# [Task to carry out]
Transcribe exactly everything in the data below from the line containing "rcases hinplace with heq | h | h | h | h" down to the line containing "namespace Sys2Proof.Machine", both lines included and nothing further.

# [Dataset content]
*** Begin section ***

/-- One XOR over `n` bytes against two, over the first `i` of them and over the rest. -/
theorem XoredInto.split_get?_eq {m m1 m2 whole : Memory} {d d' dst src i n : Nat} {ks ks1 ks2 : Nat → Byte}
    (hwhole : XoredInto m whole d dst src n ks) (h1 : XoredInto m m1 d dst src i ks1)
    (h2 : XoredInto m1 m2 d' (dst + i) (src + i) (n - i) ks2) (hi : i ≤ n) (hsmear : NoSmear dst src n)
    (hwritten : SpanWritten m src n) (hks1 : ∀ p, p < i → ks1 p = ks p) (hks2 : ∀ p, i + p < n → ks2 p = ks (i + p))
    (a : Nat) : m2.get? a = whole.get? a := by
  have hrest : SpanWritten m1 (src + i) (n - i) := fun j hj => by
    rw [Nat.add_assoc]
    exact hwritten.xored h1 (i + j) (by omega)
  have happend := h1.append (h2.redraw hrest d) (by rwa [Nat.add_sub_cancel' hi])
  rw [Nat.add_sub_cancel' hi] at happend
  refine (happend.congr fun p hp => ?_).get?_eq hwhole a
  split
  · exact hks1 p ‹_›
  · rw [hks2 (p - i) (by omega), Nat.add_sub_cancel' (by omega)]

/-- A part of a source and of an extent, at the same distance from their starts, passes the checks of the whole. -/
theorem accepts_part {P : Params} {dst src dst' src' : Region} {i : Nat} (hcap : src.n ≤ dst.n)
    (hin : InBuf P dst ∧ InBuf P src) (hinplace : InPlaceOrApart dst.a src.n src) (hdst : dst'.a = dst.a + i)
    (hsrc : src'.a = src.a + i) (hn : dst'.n = src'.n) (hpart : i + src'.n ≤ src.n) :
    src'.n ≤ dst'.n ∧ (InBuf P dst' ∧ InBuf P src') ∧ InPlaceOrApart dst'.a src'.n src' := by
  simp only [InBuf, InPlaceOrApart, Apart, hdst, hsrc, hn] at *
  refine ⟨le_rfl, by omega, ?_⟩
  rcases hinplace with heq | h | h | h | h
  · exact .inl (by rw [heq])
  · exact .inr (.inl (by omega))
  · exact .inr (.inl (by omega))
  · exact .inr (.inr (.inr (.inl (by omega))))
  · exact .inr (.inr (.inr (.inr (by omega))))

end Sys2Proof.Machine
end

section
/-! SUPPORT. `CC_XOR` (spec/41_chacha_xor.md R130, R136, R137). -/

namespace Sys2Proof.Machine

/-- What a `CC_XOR` whose checks pass does to memory (R130). -/
theorem ccXor_xoredInto {P : Params} {rounds : Word} {dst src : Region} (h : CcXorAccepts P rounds dst src) (counter : Word)
    (key : Vector Word 8) (nonce : Vector Word 3) (s : State) :
    XoredInto s.BUF (ccXor P rounds counter key nonce dst src s).BUF s.draws dst.a src.a src.n
      (kstream key nonce counter rounds.toInt.toNat) := by
  have ⟨_, _, _, hinplace⟩ := h
  rw [ccXor_of_accepts h]
  exact (ccXorMem_spec s.draws (roundsOf rounds).toNat (chachaInit key nonce counter) dst.a src.a src.n s.BUF
    (hinplace.noSmear le_rfl)).congr fun p _ => stateStream_init key nonce counter _ p

/-- Settles O13: the closed form of the memory, and an effect that sets no other register. -/
theorem ccXorWritesKeystreamXor : Obligations.CcXorWritesKeystreamXor := by
  intro rounds counter key nonce dst src s
  refine .of_runAt fun P h => ⟨ccXor_xoredInto h counter key nonce s, ?_⟩
  rw [runAt, ccXor_of_accepts h]
  exact ⟨rfl, ⟨rfl, rfl, rfl, rfl, rfl⟩, ⟨rfl, rfl, rfl, rfl⟩, rfl, rfl⟩
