/-- During a drain the step is the engine's or a producer's, and only the empty pop does not lower `drainBound`. -/
theorem FiniteDrain.exists_step (hs : FiniteDrain s) : ∃ t, step s = .next t ∧
    ((t.draining = false ∧ t.chan = []) ∨ (FiniteDrain t ∧ t.drainBound < s.drainBound)) := by
  rcases engineTurn_or_byProducer hs.draining with hturn | ⟨x, hx, hp⟩
  · cases hc : s.chan with
    | nil => exact ⟨_, step_pop_empty s hturn hc, .inl ⟨rfl, hc⟩⟩
    | cons w q =>
      obtain ⟨t, hstep, ht⟩ := hs.step_pop hturn hc
      exact ⟨t, hstep, .inr ht⟩
  · obtain ⟨rest, hi⟩ := hs.exists_inputs_eq hx hp
    obtain ⟨t, hstep, ht⟩ := hs.step_producer hi hp
    exact ⟨t, hstep, .inr ht⟩

/-- By induction on a bound of `drainBound`. -/
theorem FiniteDrain.exists_steps {n : Nat} (hs : FiniteDrain s) (hn : s.drainBound ≤ n) :
    ∃ k t, k ≤ n + 1 ∧ steps k s = some t ∧ t.draining = false ∧ t.chan = [] := by
  induction n generalizing s with
  | zero =>
    obtain ⟨t, hstep, ht | ⟨-, hlt⟩⟩ := hs.exists_step
    · exact ⟨1, t, le_rfl, steps_succ hstep 0, ht⟩
    · omega
  | succ n ih =>
    obtain ⟨t, hstep, ht | ⟨ht, hlt⟩⟩ := hs.exists_step
    · exact ⟨1, t, by omega, steps_succ hstep 0, ht⟩
    · obtain ⟨k, u, hk, hsteps, hu⟩ := ih ht (by omega)
      exact ⟨k + 1, u, by omega, (steps_succ hstep k).trans hsteps, hu⟩

end FiniteDrain

/-- Settles O53: `drainBound` falls at every step before the empty pop. -/
theorem drainEndsUnderFinitelyManyPushes : Obligations.DrainEndsUnderFinitelyManyPushes := fun _ hd hadm hr =>
  FiniteDrain.exists_steps ⟨hd, hadm, hr⟩ le_rfl

end Sys2Proof.Machine
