/-- The S-word whose fixed bits and reserved fields agree with its encoding table. -/
def rawS (w : Nat) : Option Instr :=
  match w / 0x1000000 with
  | 0x01 => if zeroAt 0 24 w then some (.nop) else none
  | 0x10 => some (.add (fieldOf 7 17 w) (fieldOf 7 10 w) (fieldOf 7 3 w) (bitOf 2 w) (bitOf 1 w) (bitOf 0 w))
  | 0x11 => some (.sub (fieldOf 7 17 w) (fieldOf 7 10 w) (fieldOf 7 3 w) (bitOf 2 w) (bitOf 1 w) (bitOf 0 w))
  | 0x12 => some (.mul (fieldOf 7 17 w) (fieldOf 7 10 w) (fieldOf 7 3 w) (bitOf 2 w) (bitOf 1 w) (bitOf 0 w))
  | 0x13 => if zeroAt 1 1 w then some (.mulh (fieldOf 7 17 w) (fieldOf 7 10 w) (fieldOf 7 3 w) (bitOf 2 w) (bitOf 0 w)) else none
  | 0x14 => if zeroAt 1 1 w then some (.div (fieldOf 7 17 w) (fieldOf 7 10 w) (fieldOf 7 3 w) (bitOf 2 w) (bitOf 0 w)) else none
  | 0x15 => if zeroAt 1 1 w then some (.rem (fieldOf 7 17 w) (fieldOf 7 10 w) (fieldOf 7 3 w) (bitOf 2 w) (bitOf 0 w)) else none
  | 0x16 => if zeroAt 1 2 w then some (.and (fieldOf 7 17 w) (fieldOf 7 10 w) (fieldOf 7 3 w) (bitOf 0 w)) else none
  | 0x17 => if zeroAt 1 2 w then some (.or (fieldOf 7 17 w) (fieldOf 7 10 w) (fieldOf 7 3 w) (bitOf 0 w)) else none
  | 0x18 => if zeroAt 1 2 w then some (.xor (fieldOf 7 17 w) (fieldOf 7 10 w) (fieldOf 7 3 w) (bitOf 0 w)) else none
  | 0x19 => if zeroAt 1 2 w then some (.shl (fieldOf 7 17 w) (fieldOf 7 10 w) (fieldOf 7 3 w) (bitOf 0 w)) else none
  | 0x1A => if zeroAt 1 2 w then some (.shr (fieldOf 7 17 w) (fieldOf 7 10 w) (fieldOf 7 3 w) (bitOf 0 w)) else none
  | 0x1B => if zeroAt 1 2 w then some (.sha (fieldOf 7 17 w) (fieldOf 7 10 w) (fieldOf 7 3 w) (bitOf 0 w)) else none
  | 0x1C => if zeroAt 1 1 w then some (.min (fieldOf 7 17 w) (fieldOf 7 10 w) (fieldOf 7 3 w) (bitOf 2 w) (bitOf 0 w)) else none
  | 0x1D => if zeroAt 1 1 w then some (.max (fieldOf 7 17 w) (fieldOf 7 10 w) (fieldOf 7 3 w) (bitOf 2 w) (bitOf 0 w)) else none
  | 0x1E => if zeroAt 1 1 w then some (.slt (fieldOf 7 17 w) (fieldOf 7 10 w) (fieldOf 7 3 w) (bitOf 2 w) (bitOf 0 w)) else none
  | 0x1F => if zeroAt 1 2 w then some (.seq (fieldOf 7 17 w) (fieldOf 7 10 w) (fieldOf 7 3 w) (bitOf 0 w)) else none
  | 0x20 => if zeroAt 0 3 w then some (.sel (fieldOf 7 17 w) (fieldOf 7 10 w) (fieldOf 7 3 w)) else none
  | 0x21 => if zeroAt 3 7 w && zeroAt 1 2 w then some (.clz (fieldOf 7 17 w) (fieldOf 7 10 w) (bitOf 0 w)) else none
  | 0x22 => if zeroAt 3 7 w && zeroAt 1 2 w then some (.popc (fieldOf 7 17 w) (fieldOf 7 10 w) (bitOf 0 w)) else none
  | 0x23 => if zeroAt 3 7 w then some (.ext (fieldOf 7 17 w) (fieldOf 7 10 w) (bitOf 2 w) (fieldOf 2 0 w)) else none
  | 0x24 => if zeroAt 0 2 w then some (.bfx (fieldOf 7 17 w) (fieldOf 7 10 w) (fieldOf 7 3 w) (bitOf 2 w)) else none
  | 0x25 => if zeroAt 0 3 w then some (.bfi (fieldOf 7 17 w) (fieldOf 7 10 w) (fieldOf 7 3 w)) else none
  | 0x26 => some (.lea (fieldOf 7 17 w) (fieldOf 7 10 w) (fieldOf 7 3 w) (fieldOf 3 0 w))
  | 0x27 => if zeroAt 0 3 w then some (.hash (fieldOf 7 17 w) (fieldOf 7 10 w) (fieldOf 7 3 w)) else none
  | 0x28 => if zeroAt 3 7 w then some (.widx (fieldOf 7 17 w) (fieldOf 7 10 w) (fieldOf 3 0 w)) else none
  | 0x30 => some (.addi (fieldOf 7 17 w) (fieldOf 7 10 w) (fieldOf 10 0 w))
  | 0x31 => some (.andi (fieldOf 7 17 w) (fieldOf 7 10 w) (fieldOf 10 0 w))
  | 0x32 => some (.ori (fieldOf 7 17 w) (fieldOf 7 10 w) (fieldOf 10 0 w))
  | 0x33 => some (.xori (fieldOf 7 17 w) (fieldOf 7 10 w) (fieldOf 10 0 w))
  | 0x34 => if zeroAt 6 4 w then some (.shli (fieldOf 7 17 w) (fieldOf 7 10 w) (fieldOf 6 0 w)) else none
  | 0x35 => if zeroAt 6 4 w then some (.shri (fieldOf 7 17 w) (fieldOf 7 10 w) (fieldOf 6 0 w)) else none
  | 0x36 => if zeroAt 6 4 w then some (.shai (fieldOf 7 17 w) (fieldOf 7 10 w) (fieldOf 6 0 w)) else none
  | 0x37 => some (.slti (fieldOf 7 17 w) (fieldOf 7 10 w) (fieldOf 10 0 w))
  | 0x38 => some (.lil (fieldOf 7 17 w) (fieldOf 17 0 w))
  | 0x39 => some (.lis (fieldOf 7 17 w) (fieldOf 17 0 w))
  | 0x40 => some (.ld (fieldOf 7 17 w) (fieldOf 7 10 w) (fieldOf 8 2 w) (fieldOf 2 0 w))
  | 0x41 => some (.ldn (fieldOf 7 17 w) (fieldOf 7 10 w) (fieldOf 8 2 w) (fieldOf 2 0 w))
  | 0x42 => some (.st (fieldOf 7 17 w) (fieldOf 7 10 w) (fieldOf 8 2 w) (fieldOf 2 0 w))
  | 0x43 => some (.ldx (fieldOf 7 17 w) (fieldOf 7 10 w) (fieldOf 7 3 w) (bitOf 2 w) (fieldOf 2 0 w))
  | 0x44 => if zeroAt 2 1 w then some (.stx (fieldOf 7 17 w) (fieldOf 7 10 w) (fieldOf 7 3 w) (fieldOf 2 0 w)) else none
  | 0x45 => if zeroAt 17 7 w then some (.pref (fieldOf 7 10 w) (fieldOf 8 2 w) (fieldOf 2 0 w)) else none
  | 0x46 => if zeroAt 0 3 w then some (.swait (fieldOf 7 17 w) (fieldOf 7 10 w) (fieldOf 7 3 w)) else none
  | 0x47 => if zeroAt 0 3 w then some (.sarm (fieldOf 7 17 w) (fieldOf 7 10 w) (fieldOf 7 3 w)) else none
  | 0x50 => some (.amo (fieldOf 7 17 w) (fieldOf 7 10 w) (fieldOf 7 3 w) (fieldOf 3 0 w))
  | 0x51 => some (.amow (fieldOf 7 17 w) (fieldOf 7 10 w) (fieldOf 7 3 w) (fieldOf 3 0 w))
  | 0x52 => if zeroAt 0 3 w then some (.cas (fieldOf 7 17 w) (fieldOf 7 10 w) (fieldOf 7 3 w)) else none
  | 0x53 => if zeroAt 0 3 w then some (.casw (fieldOf 7 17 w) (fieldOf 7 10 w) (fieldOf 7 3 w)) else none
  | 0x54 => if zeroAt 6 18 w then some (.fence (bitOf 5 w) (bitOf 4 w) (bitOf 3 w) (fieldOf 3 0 w)) else none
  | 0x55 => if zeroAt 0 3 w then some (.barr (fieldOf 7 17 w) (fieldOf 7 10 w) (fieldOf 7 3 w)) else none
  | 0x56 => if zeroAt 0 3 w then some (.publ (fieldOf 7 17 w) (fieldOf 7 10 w) (fieldOf 7 3 w)) else none
  | 0x57 => if zeroAt 0 10 w then some (.rcsnap (fieldOf 7 17 w) (fieldOf 7 10 w)) else none
  | 0x60 => some (.br (fieldOf 24 0 w))
  | 0x61 => some (.call (fieldOf 24 0 w))
  | 0x62 => if zeroAt 17 7 w && zeroAt 1 9 w then some (.jr (fieldOf 7 10 w) (bitOf 0 w)) else none
  | 0x63 => some (.beq (fieldOf 7 17 w) (fieldOf 7 10 w) (fieldOf 10 0 w))
  | 0x64 => some (.bne (fieldOf 7 17 w) (fieldOf 7 10 w) (fieldOf 10 0 w))
  | 0x65 => some (.blt (fieldOf 7 17 w) (fieldOf 7 10 w) (fieldOf 10 0 w))
  | 0x66 => some (.bge (fieldOf 7 17 w) (fieldOf 7 10 w) (fieldOf 10 0 w))
  | 0x67 => some (.bltn (fieldOf 7 17 w) (fieldOf 7 10 w) (fieldOf 10 0 w))
  | 0x68 => some (.bgen (fieldOf 7 17 w) (fieldOf 7 10 w) (fieldOf 10 0 w))
  | 0x69 => if zeroAt 10 7 w then some (.loop (fieldOf 7 17 w) (fieldOf 10 0 w)) else none
  | 0x6A => if zeroAt 0 3 w then some (.rep (fieldOf 6 18 w) (fieldOf 5 13 w) (fieldOf 5 8 w) (fieldOf 5 3 w)) else none
  | 0x6B => if zeroAt 0 24 w then some (.endFiring) else if eqAt 0 24 1 w then some (.endDone) else if eqAt 0 24 2 w then some (.endKill) else none
  | 0x6C => if zeroAt 0 24 w then some (.yield) else none
  | 0x70 => some (.fadd (fieldOf 7 17 w) (fieldOf 7 10 w) (fieldOf 7 3 w) (fieldOf 3 0 w))
  | 0x71 => some (.fsub (fieldOf 7 17 w) (fieldOf 7 10 w) (fieldOf 7 3 w) (fieldOf 3 0 w))
  | 0x72 => some (.fmul (fieldOf 7 17 w) (fieldOf 7 10 w) (fieldOf 7 3 w) (fieldOf 3 0 w))
  | 0x73 => some (.fma (fieldOf 7 17 w) (fieldOf 7 10 w) (fieldOf 7 3 w) (fieldOf 3 0 w))
  | 0x74 => if zeroAt 0 3 w then some (.fmin (fieldOf 7 17 w) (fieldOf 7 10 w) (fieldOf 7 3 w)) else none
  | 0x75 => if zeroAt 0 3 w then some (.fmax (fieldOf 7 17 w) (fieldOf 7 10 w) (fieldOf 7 3 w)) else none
  | 0x76 => some (.fcmp (fieldOf 7 17 w) (fieldOf 7 10 w) (fieldOf 7 3 w) (fieldOf 3 0 w))
  | 0x77 => some (.fcvt (fieldOf 7 17 w) (fieldOf 7 10 w) (fieldOf 7 3 w) (fieldOf 3 0 w))
  | 0x78 => if zeroAt 0 3 w then some (.spawn (fieldOf 7 17 w) (fieldOf 7 10 w) (fieldOf 7 3 w)) else none
  | 0x79 => if zeroAt 1 2 w then some (.pushq (fieldOf 7 17 w) (fieldOf 7 10 w) (fieldOf 7 3 w) (bitOf 0 w)) else none
  | 0x7A => if zeroAt 0 3 w then some (.popq (fieldOf 7 17 w) (fieldOf 7 10 w) (fieldOf 7 3 w)) else none
  | 0x7B => if zeroAt 0 3 w then some (.notify (fieldOf 7 17 w) (fieldOf 7 10 w) (fieldOf 7 3 w)) else none
  | 0x80 => if zeroAt 2 1 w then some (.cfld (fieldOf 7 17 w) (fieldOf 7 10 w) (fieldOf 7 3 w) (fieldOf 2 0 w)) else none
  | 0x81 => if zeroAt 2 8 w then some (.cfsw (fieldOf 7 17 w) (fieldOf 7 10 w) (fieldOf 2 0 w)) else none
  | 0x82 => if zeroAt 2 1 w then some (.cfwv (fieldOf 7 17 w) (fieldOf 7 10 w) (fieldOf 7 3 w) (fieldOf 2 0 w)) else none
  | 0x83 => if zeroAt 0 10 w then some (.drain (fieldOf 7 17 w) (fieldOf 7 10 w)) else none
  | 0x84 => if zeroAt 0 3 w then some (.qwait (fieldOf 7 17 w) (fieldOf 7 10 w) (fieldOf 7 3 w)) else none
  | 0x85 => if zeroAt 2 1 w then some (.inj (fieldOf 7 17 w) (fieldOf 7 10 w) (fieldOf 7 3 w) (bitOf 1 w) (bitOf 0 w)) else none
  | 0x86 => if zeroAt 0 3 w then some (.draw (fieldOf 7 17 w) (fieldOf 7 10 w) (fieldOf 7 3 w)) else none
  | 0x87 => if zeroAt 0 3 w then some (.selvAssign (fieldOf 7 17 w) (fieldOf 7 10 w) (fieldOf 7 3 w)) else if eqAt 0 3 1 w then some (.selvOpen (fieldOf 7 17 w) (fieldOf 7 10 w) (fieldOf 7 3 w)) else if eqAt 0 3 2 w then some (.selvClose (fieldOf 7 17 w) (fieldOf 7 10 w) (fieldOf 7 3 w)) else none
  | 0x88 => if zeroAt 0 3 w then some (.curd (fieldOf 7 17 w) (fieldOf 7 10 w) (fieldOf 7 3 w)) else none
  | 0x90 => if zeroAt 14 6 w then some (.xcopyCopy (fieldOf 4 20 w) (fieldOf 7 7 w) (fieldOf 7 0 w)) else if eqAt 14 6 1 w then some (.xcopyFill (fieldOf 4 20 w) (fieldOf 7 7 w) (fieldOf 7 0 w)) else none
  | 0x91 => if zeroAt 14 6 w then some (.xgatherPort (fieldOf 4 20 w) (fieldOf 7 7 w) (fieldOf 7 0 w)) else if eqAt 14 6 1 w then some (.xgatherMem (fieldOf 4 20 w) (fieldOf 7 7 w) (fieldOf 7 0 w)) else none
  | 0x92 => if zeroAt 14 6 w then some (.xscatterWrite (fieldOf 4 20 w) (fieldOf 7 7 w) (fieldOf 7 0 w)) else if eqAt 14 6 1 w then some (.xscatterAdd (fieldOf 4 20 w) (fieldOf 7 7 w) (fieldOf 7 0 w)) else none
  | 0x93 => if zeroAt 14 6 w then some (.xrowupd (fieldOf 4 20 w) (fieldOf 7 7 w) (fieldOf 7 0 w)) else none
  | 0x94 => if zeroAt 14 6 w then some (.xmigrate (fieldOf 4 20 w) (fieldOf 7 7 w) (fieldOf 7 0 w)) else none
  | 0x95 => if zeroAt 14 6 w then some (.xstream (fieldOf 4 20 w) (fieldOf 7 7 w) (fieldOf 7 0 w)) else none
  | 0x96 => if zeroAt 14 6 w then some (.xkvappAppend (fieldOf 4 20 w) (fieldOf 7 7 w) (fieldOf 7 0 w)) else if eqAt 14 6 1 w then some (.xkvappEvict (fieldOf 4 20 w) (fieldOf 7 7 w) (fieldOf 7 0 w)) else if eqAt 14 6 2 w then some (.xkvappFree (fieldOf 4 20 w) (fieldOf 7 7 w) (fieldOf 7 0 w)) else none
  | 0x97 => if zeroAt 14 6 w then some (.xkvsend (fieldOf 4 20 w) (fieldOf 7 7 w) (fieldOf 7 0 w)) else none
  | 0x98 => if zeroAt 14 6 w then some (.xlogAppend (fieldOf 4 20 w) (fieldOf 7 7 w) (fieldOf 7 0 w)) else if eqAt 14 6 1 w then some (.xlogTrim (fieldOf 4 20 w) (fieldOf 7 7 w) (fieldOf 7 0 w)) else if eqAt 14 6 2 w then some (.xlogStatus (fieldOf 4 20 w) (fieldOf 7 7 w) (fieldOf 7 0 w)) else none
  | 0x99 => if zeroAt 14 6 w then some (.xreduceSum (fieldOf 4 20 w) (fieldOf 7 7 w) (fieldOf 7 0 w)) else if eqAt 14 6 1 w then some (.xreduceMax (fieldOf 4 20 w) (fieldOf 7 7 w) (fieldOf 7 0 w)) else if eqAt 14 6 2 w then some (.xreduceMin (fieldOf 4 20 w) (fieldOf 7 7 w) (fieldOf 7 0 w)) else if eqAt 14 6 3 w then some (.xreduceGather (fieldOf 4 20 w) (fieldOf 7 7 w) (fieldOf 7 0 w)) else none
  | 0x9A => if zeroAt 14 6 w then some (.xprefBound (fieldOf 4 20 w) (fieldOf 7 7 w) (fieldOf 7 0 w)) else if eqAt 14 6 1 w then some (.xprefUnbound (fieldOf 4 20 w) (fieldOf 7 7 w) (fieldOf 7 0 w)) else none
  | 0xA0 => if zeroAt 2 1 w then some (.ttpar (fieldOf 7 17 w) (fieldOf 7 10 w) (fieldOf 7 3 w) (fieldOf 2 0 w)) else none
  | 0xA1 => if zeroAt 2 8 w then some (.ttclr (fieldOf 7 17 w) (fieldOf 7 10 w) (fieldOf 2 0 w)) else none
  | 0xA2 => if zeroAt 2 8 w then some (.ttmask (fieldOf 7 17 w) (fieldOf 7 10 w) (fieldOf 2 0 w)) else none
  | 0xA3 => if zeroAt 2 8 w then some (.ttpos (fieldOf 7 17 w) (fieldOf 7 10 w) (fieldOf 2 0 w)) else none
  | 0xA4 => if zeroAt 2 1 w then some (.ttprune (fieldOf 7 17 w) (fieldOf 7 10 w) (fieldOf 7 3 w) (fieldOf 2 0 w)) else none
  | 0xF0 => if zeroAt 16 8 w then some (.trap (fieldOf 16 0 w)) else none
  | 0xF1 => if zeroAt 0 24 w then some (.eret) else none
  | 0xF2 => if zeroAt 10 7 w then some (.gets (fieldOf 7 17 w) (fieldOf 10 0 w)) else none
  | 0xF3 => if zeroAt 17 7 w then some (.puts (fieldOf 7 10 w) (fieldOf 10 0 w)) else none
  | 0xF4 => if zeroAt 0 24 w then some (.tlbiAll) else if eqAt 0 3 1 w && zeroAt 17 7 w && zeroAt 3 7 w then some (.tlbiAsid (fieldOf 7 10 w)) else if eqAt 0 3 2 w && zeroAt 17 7 w then some (.tlbiPage (fieldOf 7 10 w) (fieldOf 7 3 w)) else none
  | 0xF5 => if zeroAt 17 7 w then some (.brk (fieldOf 17 0 w)) else none
  | 0xF6 => if zeroAt 0 24 w then some (.idle) else none
  | _ => none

*** End section ***

# [Expected output]
  rcases hinplace with heq | h | h | h | h
  · exact .inl (by rw [heq])
  · exact .inr (.inl (by omega))
  · exact .inr (.inl (by omega))
  · exact .inr (.inr (.inr (.inl (by omega))))
  · exact .inr (.inr (.inr (.inr (by omega))))

end Sys2Proof.Machine
end

section
/-! SUPPORT. `CC_XOR` (spec/41_chacha_xor.md R130, R136, R137). -/

namespace Sys2Proof.Machine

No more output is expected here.